■ **Aim of the task**:
Which lines of the entries contain the string "callMem"? Copy each of them.

■ **Extracted information**:
/-- IRET pops IP, CS and FLAGS, all nine flags from the popped word (R378). A handler that begins with IRET returns to
where it was called from: INT n and then IRET restore every register, CS:IP at the next instruction and all flags. -/
def Obligations.InterruptReturn : Prop :=
  (∀ s : State, canPop 0 s = true → canPop 2 s = true → canPop 4 s = true →
    exec .iret s = .next { s with
      ip := s.load .word s.segs.ss s.regs.sp
      segs := { s.segs with cs := s.load .word s.segs.ss (s.regs.sp + 2) }
      flags := Flags.ofWord (s.load .word s.segs.ss (s.regs.sp + 4))
      regs := { s.regs with sp := s.regs.sp + 6 }
      queue := [] }) ∧
  ∀ (s : State) (n : Byte), s.mem.wf = true → canInterrupt n s = true →
    ∃ t u, exec (.int n) s = .next t ∧ exec .iret t = .next u ∧
      u = { s with mem := t.mem, halted := false, inRepeat := false, queue := [] }

/-- The order at a recognition point (R508): the shadow first; then NMI, else INTR when IF = 1; single step last, on top
of the handler just entered. The IP saved between two iterations of a repeat is the last prefix byte's (R329); otherwise
it is IP. -/
def Obligations.RecognitionOrder : Prop :=
  ∀ (s : State) (saved : Word),
    (∀ tf0, s.inhibit = true → recognise tf0 saved s = .next { s with inhibit := false }) ∧
    (s.inhibit = false → s.nmiPending = true →
      recognise false saved s = interruptSequence 2 saved { s with nmiPending := false } ∧
      recognise true saved s =
        andThen (interruptSequence 2 saved { s with nmiPending := false }) fun t => interruptSequence 1 t.ip t) ∧
    (∀ n, s.inhibit = false → s.nmiPending = false → s.flags.IF = true → s.intr = some n →
      recognise false saved s = interruptSequence n saved s ∧
      recognise true saved s = andThen (interruptSequence n saved s) fun t => interruptSequence 1 t.ip t) ∧
    (s.inhibit = false → s.nmiPending = false → (s.flags.IF = false ∨ s.intr = none) →
      recognise false saved s = .next s ∧ recognise true saved s = interruptSequence 1 saved s) ∧
    (s.inRepeat = true → 1 ≤ s.cur.nPrefix → s.savedIp = s.cur.ip0 + BitVec.ofNat 16 (s.cur.nPrefix - 1)) ∧
    (s.inRepeat = false → s.savedIp = s.ip)

/-- TF changes only through POPF and IRET and by the interrupt sequence; IF by CLI and STI too; DF only through CLD,
STD, POPF and IRET (R31, R505). -/
def Obligations.ControlFlagWriters : Prop :=
  ∀ (i : Instr) (s t : State), exec i s = .next t →
    (match i with
      | .popf | .iret => True
      | .int _ | .int3 | .into | .divRm _ _ | .idivRm _ _ => t.flags.TF = s.flags.TF ∨ t.flags.TF = false
      | _ => t.flags.TF = s.flags.TF) ∧
    (match i with
      | .popf | .iret | .cli | .sti => True
      | .int _ | .int3 | .into | .divRm _ _ | .idivRm _ _ => t.flags.IF = s.flags.IF ∨ t.flags.IF = false
      | _ => t.flags.IF = s.flags.IF) ∧
    (match i with
      | .popf | .iret | .cld | .std => True
      | _ => t.flags.DF = s.flags.DF)

/-- Which segment register an instruction can change: SS by MOV and POP only; DS and ES by those, LDS and LES; CS by
intersegment transfers, IRET and interrupts (R27). -/
def Obligations.SegmentRegisterWriters : Prop :=
  ∀ (i : Instr) (s t : State), exec i s = .next t →
    (match i with | .movSregRm .ss _ | .popSreg .ss => True | _ => t.segs.ss = s.segs.ss) ∧
    (match i with | .movSregRm .ds _ | .popSreg .ds | .lds _ _ => True | _ => t.segs.ds = s.segs.ds) ∧
    (match i with | .movSregRm .es _ | .popSreg .es | .les _ _ => True | _ => t.segs.es = s.segs.es) ∧
    (match i with
      | .callFar _ _ | .callMem _ | .jmpFar _ _ | .jmpMem _ | .retFar | .retFarImm _ | .int _ | .int3 | .into | .iret
      | .divRm _ _ | .idivRm _ _ => True
      | _ => t.segs.cs = s.segs.cs)

/-- Instructions that touch no flag (R31): NOT, MOV, PUSH, POP, PUSHF, XCHG, IN, OUT, XLAT, LEA, LDS, LES, LAHF, CBW,
CWD, every jump, CALL, RET, LOOP, JCXZ, LODS, STOS, MOVS. -/
def Obligations.InstructionsThatTouchNoFlag : Prop :=
  ∀ (i : Instr) (s t : State), exec i s = .next t →
    (match i with
      | .notRm _ _ | .movRmReg _ _ _ _ | .movRmImm _ _ _ | .movRegImm _ _ _ | .movAccMem _ _ | .movMemAcc _ _
      | .movSregRm _ _ | .movRmSreg _ _ | .pushRm _ | .pushReg _ | .pushSreg _ | .pushf | .popRm _ | .popReg _
      | .popSreg _ | .xchgRmReg _ _ _ | .xchgAxReg _ | .inPort _ _ | .inDx _ | .outPort _ _ | .outDx _ | .xlat
      | .lea _ _ | .lds _ _ | .les _ _ | .lahf | .cbw | .cwd | .je _ | .jl _ | .jle _ | .jb _ | .jbe _ | .jp _ | .jo _
      | .js _ | .jne _ | .jnl _ | .jnle _ | .jnb _ | .jnbe _ | .jnp _ | .jno _ | .jns _ | .jcxz _ | .jmpNear _
      | .jmpShort _ | .jmpRm _ | .jmpFar _ _ | .jmpMem _ | .callNear _ | .callRm _ | .callFar _ _ | .callMem _
      | .retNear | .retNearImm _ | .retFar | .retFarImm _ | .loop _ | .loopz _ | .loopnz _ | .lods _ | .stos _
      | .movs _ => True
      | _ => False) → t.flags = s.flags

/-! ## Processor control -/

/-- CLC, CMC, STC, CLD, STD, CLI change their one flag; STI sets IF and, when IF was 0, the interrupt shadow. -/
def Obligations.FlagInstructions : Prop :=
  ∀ s : State,
    encode .clc = [0xF8] ∧ encode .cmc = [0xF5] ∧ encode .stc = [0xF9] ∧ encode .cld = [0xFC] ∧ encode .std = [0xFD] ∧
    encode .cli = [0xFA] ∧ encode .sti = [0xFB] ∧
    exec .clc s = .next { s with flags := { s.flags with CF := false } } ∧
    exec .cmc s = .next { s with flags := { s.flags with CF := !s.flags.CF } } ∧
    exec .stc s = .next { s with flags := { s.flags with CF := true } } ∧
    exec .cld s = .next { s with flags := { s.flags with DF := false } } ∧
    exec .std s = .next { s with flags := { s.flags with DF := true } } ∧
    exec .cli s = .next { s with flags := { s.flags with IF := false } } ∧
    (s.flags.IF = true → exec .sti s = .next s) ∧
    (s.flags.IF = false → exec .sti s = .next { s with flags := { s.flags with IF := true }, inhibit := true })

/-- HLT halts; WAIT goes on when TEST is active and stays at its own address otherwise; ESC changes nothing, given
that its operand is a register or a word that can be read. -/
def Obligations.HaltWaitEscape : Prop :=
  ∀ (s : State) (x y : BitVec 3) (rm : RM),
    exec .hlt s = .next { s with halted := true } ∧
    (s.test = true → exec .wait s = .next s) ∧
    (s.test = false → exec .wait s = .next { s with ip := s.cur.ip0 }) ∧
    (canReadRM .word rm s = true → exec (.esc x y rm) s = .next s)
end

■ **Written response**:
      | .callFar _ _ | .callMem _ | .jmpFar _ _ | .jmpMem _ | .retFar | .retFarImm _ | .int _ | .int3 | .into | .iret
      | .jmpShort _ | .jmpRm _ | .jmpFar _ _ | .jmpMem _ | .callNear _ | .callRm _ | .callFar _ _ | .callMem _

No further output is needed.